DESCRIPTION OF THE TASK :: Find the lines of data that contain the string "false", then list them.

[Dataset entries]
== Segment start ==

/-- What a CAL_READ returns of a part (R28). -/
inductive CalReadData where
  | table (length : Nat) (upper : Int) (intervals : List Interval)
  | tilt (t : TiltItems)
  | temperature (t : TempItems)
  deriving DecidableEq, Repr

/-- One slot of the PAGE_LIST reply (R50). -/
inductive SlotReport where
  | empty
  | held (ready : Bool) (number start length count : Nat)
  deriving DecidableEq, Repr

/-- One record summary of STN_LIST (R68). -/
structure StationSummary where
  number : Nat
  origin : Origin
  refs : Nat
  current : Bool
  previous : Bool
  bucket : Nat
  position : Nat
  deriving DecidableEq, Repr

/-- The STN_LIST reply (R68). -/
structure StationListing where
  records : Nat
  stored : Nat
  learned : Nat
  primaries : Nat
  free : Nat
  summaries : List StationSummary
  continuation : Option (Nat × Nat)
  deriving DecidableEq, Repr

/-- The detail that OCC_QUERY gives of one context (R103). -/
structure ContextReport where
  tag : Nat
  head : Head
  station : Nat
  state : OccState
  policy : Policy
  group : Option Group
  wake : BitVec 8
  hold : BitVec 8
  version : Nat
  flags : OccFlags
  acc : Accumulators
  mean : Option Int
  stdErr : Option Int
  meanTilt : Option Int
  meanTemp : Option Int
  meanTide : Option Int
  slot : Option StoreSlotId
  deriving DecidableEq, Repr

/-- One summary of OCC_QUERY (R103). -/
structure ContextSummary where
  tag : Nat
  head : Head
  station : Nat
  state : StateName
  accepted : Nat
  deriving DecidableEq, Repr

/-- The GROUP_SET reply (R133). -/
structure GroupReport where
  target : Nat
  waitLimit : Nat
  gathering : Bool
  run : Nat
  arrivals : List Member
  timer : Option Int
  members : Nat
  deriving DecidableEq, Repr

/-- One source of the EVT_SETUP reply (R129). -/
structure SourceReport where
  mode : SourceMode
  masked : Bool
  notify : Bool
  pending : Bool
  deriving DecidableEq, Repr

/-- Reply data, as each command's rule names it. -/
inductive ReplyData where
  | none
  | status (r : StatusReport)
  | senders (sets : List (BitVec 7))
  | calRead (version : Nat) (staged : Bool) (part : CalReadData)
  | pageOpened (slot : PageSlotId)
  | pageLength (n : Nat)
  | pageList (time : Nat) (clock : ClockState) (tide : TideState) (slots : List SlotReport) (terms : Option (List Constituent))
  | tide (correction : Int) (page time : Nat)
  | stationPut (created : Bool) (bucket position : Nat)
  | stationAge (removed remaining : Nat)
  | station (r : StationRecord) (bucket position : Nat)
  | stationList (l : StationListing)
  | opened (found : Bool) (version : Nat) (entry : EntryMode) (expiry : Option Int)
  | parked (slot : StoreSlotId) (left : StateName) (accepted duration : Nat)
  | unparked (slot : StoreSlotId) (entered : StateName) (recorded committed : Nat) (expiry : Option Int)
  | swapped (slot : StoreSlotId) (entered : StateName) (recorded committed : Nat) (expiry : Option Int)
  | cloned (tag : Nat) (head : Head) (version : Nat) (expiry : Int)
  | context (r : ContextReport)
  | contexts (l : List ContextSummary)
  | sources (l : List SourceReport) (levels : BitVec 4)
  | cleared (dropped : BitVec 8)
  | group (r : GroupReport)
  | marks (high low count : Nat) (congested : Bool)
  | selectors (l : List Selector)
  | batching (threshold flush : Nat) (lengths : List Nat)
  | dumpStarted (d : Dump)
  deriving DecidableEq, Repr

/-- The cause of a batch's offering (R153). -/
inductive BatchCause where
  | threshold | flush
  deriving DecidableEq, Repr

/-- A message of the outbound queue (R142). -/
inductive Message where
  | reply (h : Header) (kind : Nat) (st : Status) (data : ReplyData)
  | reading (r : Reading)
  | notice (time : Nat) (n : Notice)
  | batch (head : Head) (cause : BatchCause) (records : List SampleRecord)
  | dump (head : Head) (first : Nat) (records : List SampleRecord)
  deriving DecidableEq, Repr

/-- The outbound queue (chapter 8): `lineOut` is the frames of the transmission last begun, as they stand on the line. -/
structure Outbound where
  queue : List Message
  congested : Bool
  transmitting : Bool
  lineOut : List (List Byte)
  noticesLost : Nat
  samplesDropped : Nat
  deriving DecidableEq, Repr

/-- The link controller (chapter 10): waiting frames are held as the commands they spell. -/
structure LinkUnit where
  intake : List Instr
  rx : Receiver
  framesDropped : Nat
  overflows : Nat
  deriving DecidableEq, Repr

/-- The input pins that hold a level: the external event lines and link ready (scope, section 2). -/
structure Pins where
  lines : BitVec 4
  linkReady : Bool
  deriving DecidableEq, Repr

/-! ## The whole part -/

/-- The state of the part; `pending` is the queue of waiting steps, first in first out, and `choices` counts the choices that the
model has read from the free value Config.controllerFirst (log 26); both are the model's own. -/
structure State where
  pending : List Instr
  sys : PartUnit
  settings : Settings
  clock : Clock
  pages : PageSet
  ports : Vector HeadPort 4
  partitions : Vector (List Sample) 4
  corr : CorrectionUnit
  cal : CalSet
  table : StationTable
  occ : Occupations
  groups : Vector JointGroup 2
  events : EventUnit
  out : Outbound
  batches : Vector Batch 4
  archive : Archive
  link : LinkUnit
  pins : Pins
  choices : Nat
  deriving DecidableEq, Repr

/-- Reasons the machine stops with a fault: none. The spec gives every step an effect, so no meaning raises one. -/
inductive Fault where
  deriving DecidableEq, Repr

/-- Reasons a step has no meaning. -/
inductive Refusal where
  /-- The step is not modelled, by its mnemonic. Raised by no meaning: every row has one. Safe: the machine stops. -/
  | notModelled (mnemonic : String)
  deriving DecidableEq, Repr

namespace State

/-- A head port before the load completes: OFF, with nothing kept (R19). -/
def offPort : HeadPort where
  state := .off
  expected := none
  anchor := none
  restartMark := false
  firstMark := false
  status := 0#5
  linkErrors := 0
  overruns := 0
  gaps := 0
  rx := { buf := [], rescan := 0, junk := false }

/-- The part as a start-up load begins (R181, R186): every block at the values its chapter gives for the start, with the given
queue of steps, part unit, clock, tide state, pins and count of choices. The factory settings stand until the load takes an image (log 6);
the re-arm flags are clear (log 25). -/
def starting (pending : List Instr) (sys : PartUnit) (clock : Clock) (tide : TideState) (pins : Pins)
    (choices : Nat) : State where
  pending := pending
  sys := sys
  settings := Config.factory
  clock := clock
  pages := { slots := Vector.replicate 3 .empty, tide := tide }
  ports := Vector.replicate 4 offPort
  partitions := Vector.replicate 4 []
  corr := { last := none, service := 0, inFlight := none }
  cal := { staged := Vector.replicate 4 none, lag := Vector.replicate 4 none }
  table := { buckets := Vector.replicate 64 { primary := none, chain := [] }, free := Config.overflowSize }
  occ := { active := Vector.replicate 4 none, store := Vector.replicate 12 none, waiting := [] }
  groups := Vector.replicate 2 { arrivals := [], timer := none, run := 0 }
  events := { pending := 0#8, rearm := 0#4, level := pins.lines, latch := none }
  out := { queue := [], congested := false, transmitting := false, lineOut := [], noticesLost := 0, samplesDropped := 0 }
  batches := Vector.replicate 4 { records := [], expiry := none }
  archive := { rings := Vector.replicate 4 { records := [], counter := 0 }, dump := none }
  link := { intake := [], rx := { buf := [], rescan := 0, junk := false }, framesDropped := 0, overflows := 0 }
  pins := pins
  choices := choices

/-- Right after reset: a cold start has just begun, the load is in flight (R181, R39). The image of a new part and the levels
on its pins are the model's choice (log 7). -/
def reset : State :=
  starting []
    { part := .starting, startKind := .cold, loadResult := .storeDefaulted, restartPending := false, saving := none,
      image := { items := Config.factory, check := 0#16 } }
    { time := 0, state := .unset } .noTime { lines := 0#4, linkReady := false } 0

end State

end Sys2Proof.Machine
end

== Segment end ==
== Segment start ==

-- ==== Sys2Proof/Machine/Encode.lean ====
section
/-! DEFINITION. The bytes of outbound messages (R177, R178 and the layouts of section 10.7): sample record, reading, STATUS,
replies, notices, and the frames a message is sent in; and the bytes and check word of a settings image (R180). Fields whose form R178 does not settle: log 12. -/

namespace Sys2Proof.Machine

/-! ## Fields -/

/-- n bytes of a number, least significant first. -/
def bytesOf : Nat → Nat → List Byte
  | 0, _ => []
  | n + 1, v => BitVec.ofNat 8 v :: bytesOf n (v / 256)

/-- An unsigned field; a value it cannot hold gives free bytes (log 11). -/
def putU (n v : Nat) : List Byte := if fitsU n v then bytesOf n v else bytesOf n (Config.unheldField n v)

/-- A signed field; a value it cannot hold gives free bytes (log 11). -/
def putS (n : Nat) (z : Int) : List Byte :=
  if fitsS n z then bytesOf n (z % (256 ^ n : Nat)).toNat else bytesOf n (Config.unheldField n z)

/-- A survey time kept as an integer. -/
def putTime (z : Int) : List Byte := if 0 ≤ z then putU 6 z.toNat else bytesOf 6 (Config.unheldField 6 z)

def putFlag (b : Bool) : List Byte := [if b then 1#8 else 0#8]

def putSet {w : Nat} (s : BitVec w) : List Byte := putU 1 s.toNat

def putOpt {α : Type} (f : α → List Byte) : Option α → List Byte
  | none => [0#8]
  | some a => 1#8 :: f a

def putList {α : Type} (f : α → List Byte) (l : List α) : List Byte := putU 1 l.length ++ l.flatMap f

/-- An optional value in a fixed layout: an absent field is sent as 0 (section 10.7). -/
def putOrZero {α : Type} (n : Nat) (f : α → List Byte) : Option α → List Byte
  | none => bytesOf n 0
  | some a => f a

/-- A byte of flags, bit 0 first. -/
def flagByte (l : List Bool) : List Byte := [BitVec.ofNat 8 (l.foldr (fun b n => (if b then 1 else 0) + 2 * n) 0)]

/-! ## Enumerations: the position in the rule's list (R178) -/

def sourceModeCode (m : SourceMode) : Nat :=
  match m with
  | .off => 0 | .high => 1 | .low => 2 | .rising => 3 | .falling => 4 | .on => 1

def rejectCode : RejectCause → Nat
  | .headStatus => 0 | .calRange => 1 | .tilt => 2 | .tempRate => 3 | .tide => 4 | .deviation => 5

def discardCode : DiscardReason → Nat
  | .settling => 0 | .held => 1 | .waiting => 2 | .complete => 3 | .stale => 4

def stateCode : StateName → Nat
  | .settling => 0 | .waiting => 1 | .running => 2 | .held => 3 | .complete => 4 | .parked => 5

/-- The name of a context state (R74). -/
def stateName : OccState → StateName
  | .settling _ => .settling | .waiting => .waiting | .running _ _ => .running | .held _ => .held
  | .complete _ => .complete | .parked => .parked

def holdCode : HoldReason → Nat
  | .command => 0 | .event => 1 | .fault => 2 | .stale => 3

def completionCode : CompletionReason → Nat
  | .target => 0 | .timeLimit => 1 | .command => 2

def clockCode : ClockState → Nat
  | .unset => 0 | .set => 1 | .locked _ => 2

== Segment end ==
== Segment start ==

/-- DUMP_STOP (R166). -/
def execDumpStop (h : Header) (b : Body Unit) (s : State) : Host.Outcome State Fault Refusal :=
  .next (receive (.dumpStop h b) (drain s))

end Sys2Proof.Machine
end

== Segment end ==

RESPONSE BOX ::
  restartMark := false
  firstMark := false
  rx := { buf := [], rescan := 0, junk := false }
  out := { queue := [], congested := false, transmitting := false, lineOut := [], noticesLost := 0, samplesDropped := 0 }
  link := { intake := [], rx := { buf := [], rescan := 0, junk := false }, framesDropped := 0, overflows := 0 }
    { part := .starting, startKind := .cold, loadResult := .storeDefaulted, restartPending := false, saving := none,
    { time := 0, state := .unset } .noTime { lines := 0#4, linkReady := false } 0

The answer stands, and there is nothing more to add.